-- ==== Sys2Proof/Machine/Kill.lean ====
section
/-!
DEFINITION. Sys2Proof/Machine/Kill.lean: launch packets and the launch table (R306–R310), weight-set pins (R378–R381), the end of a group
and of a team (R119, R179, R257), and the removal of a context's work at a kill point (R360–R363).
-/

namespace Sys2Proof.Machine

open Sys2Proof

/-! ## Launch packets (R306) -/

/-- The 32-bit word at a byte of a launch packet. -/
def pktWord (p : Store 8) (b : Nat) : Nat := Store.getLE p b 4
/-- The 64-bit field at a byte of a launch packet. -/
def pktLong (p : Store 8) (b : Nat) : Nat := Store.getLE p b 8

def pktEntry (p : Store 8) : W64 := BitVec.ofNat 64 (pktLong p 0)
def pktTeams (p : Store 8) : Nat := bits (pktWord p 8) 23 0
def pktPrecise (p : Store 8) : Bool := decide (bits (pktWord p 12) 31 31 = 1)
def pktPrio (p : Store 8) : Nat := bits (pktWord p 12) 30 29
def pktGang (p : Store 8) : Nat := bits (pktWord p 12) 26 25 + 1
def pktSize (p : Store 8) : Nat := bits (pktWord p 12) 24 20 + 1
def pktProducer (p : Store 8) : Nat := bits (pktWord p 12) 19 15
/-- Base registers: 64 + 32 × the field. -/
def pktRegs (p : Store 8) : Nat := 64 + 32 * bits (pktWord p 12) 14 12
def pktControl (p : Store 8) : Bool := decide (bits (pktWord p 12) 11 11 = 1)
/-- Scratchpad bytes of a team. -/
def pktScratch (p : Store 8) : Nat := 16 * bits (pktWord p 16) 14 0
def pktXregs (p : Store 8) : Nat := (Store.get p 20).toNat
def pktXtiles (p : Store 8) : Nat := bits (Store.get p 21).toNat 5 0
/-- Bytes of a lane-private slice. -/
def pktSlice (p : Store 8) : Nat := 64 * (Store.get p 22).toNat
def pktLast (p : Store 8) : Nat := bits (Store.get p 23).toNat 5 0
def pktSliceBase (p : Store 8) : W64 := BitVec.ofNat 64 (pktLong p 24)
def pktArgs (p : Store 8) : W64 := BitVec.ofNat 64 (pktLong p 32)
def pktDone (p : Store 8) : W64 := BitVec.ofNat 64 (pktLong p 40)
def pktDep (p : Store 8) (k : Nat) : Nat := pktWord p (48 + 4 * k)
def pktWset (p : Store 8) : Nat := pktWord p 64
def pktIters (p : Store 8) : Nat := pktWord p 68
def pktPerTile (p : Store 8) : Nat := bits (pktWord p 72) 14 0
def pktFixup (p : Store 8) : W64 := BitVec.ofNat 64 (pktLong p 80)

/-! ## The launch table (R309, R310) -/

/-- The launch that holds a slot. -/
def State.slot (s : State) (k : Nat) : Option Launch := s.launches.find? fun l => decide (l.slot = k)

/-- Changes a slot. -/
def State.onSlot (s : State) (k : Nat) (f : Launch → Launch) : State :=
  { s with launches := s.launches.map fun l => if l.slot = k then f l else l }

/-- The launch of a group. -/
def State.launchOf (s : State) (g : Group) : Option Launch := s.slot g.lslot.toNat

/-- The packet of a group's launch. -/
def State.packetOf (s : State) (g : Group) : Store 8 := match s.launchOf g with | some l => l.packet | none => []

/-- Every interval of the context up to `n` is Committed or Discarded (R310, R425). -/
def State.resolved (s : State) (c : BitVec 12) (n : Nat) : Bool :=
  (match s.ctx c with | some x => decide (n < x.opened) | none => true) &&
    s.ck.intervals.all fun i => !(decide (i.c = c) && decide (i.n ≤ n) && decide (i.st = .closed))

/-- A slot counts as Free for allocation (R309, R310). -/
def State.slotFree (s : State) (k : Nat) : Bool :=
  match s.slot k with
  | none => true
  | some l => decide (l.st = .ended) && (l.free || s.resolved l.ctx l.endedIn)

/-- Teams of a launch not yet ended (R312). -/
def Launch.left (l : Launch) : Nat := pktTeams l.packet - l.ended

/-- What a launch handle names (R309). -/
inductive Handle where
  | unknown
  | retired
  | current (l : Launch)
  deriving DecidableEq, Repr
-------
Instructions for the task
Lines of the listing above that hold the string "field" should each be copied.

Result for this task
/-- The 64-bit field at a byte of a launch packet. -/
/-- Base registers: 64 + 32 × the field. -/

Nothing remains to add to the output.